_Problem to solve_. Report the number of lines in the records below that contain the word "else", and nothing more.

_Entries shown_.
· · · · ·

/-- JOB_FLUSH_ROUND (R308): the proxy queues are sent, every die reports, and after two rounds of zeros with unchanged INC the
job's cairn is written once. What the other chips of the group report is free. -/
def execJobFlushRound (job : Nat) (s : State) : Out :=
  match s.jcairns.find? (fun t => t.1 = job) with
  | none => .fault (.notEnabled "JOB_FLUSH_ROUND")
  | some (_, cairn, seq) =>
    let last := (s.rounds.find? (fun r => r.1 = job)).map (·.2)
    let due := match last with | none => true | some r => !r.made && decide (r.at_ + 100000 ≤ s.now)
    if cairn = 0 ∨ s.jobSum job ≠ 0 ∨ !due then .fault (.notEnabled "JOB_FLUSH_ROUND")
    else
      let s1 := (List.range 8).foldl (fun t d =>
        ((t.schedOf d).proxy.map (·.chip)).foldl (fun u c => u.proxySend d c ((u.schedOf d).proxy.length)) t) s
      let zero := s1.jobSum job = 0 ∧ Config.freeBool s.free
      let incs := (List.range 8).map (fun d => ((s1.schedOf d).job job).inc)
      let same := zero ∧ (last.bind (·.incs)) = some incs ∧ Config.freeBool (s.free + 1)
      let s2 := { s1 with free := s1.free + 2
                          rounds := (job, ⟨s.now, if zero then some incs else none, decide same⟩) :: s1.rounds.filter (fun r => r.1 ≠ job) }
      .next (if same then s2.jobDone job cairn seq else s2)

end Sys2Proof.Machine
end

· · · · ·

_Exercise solution_. 3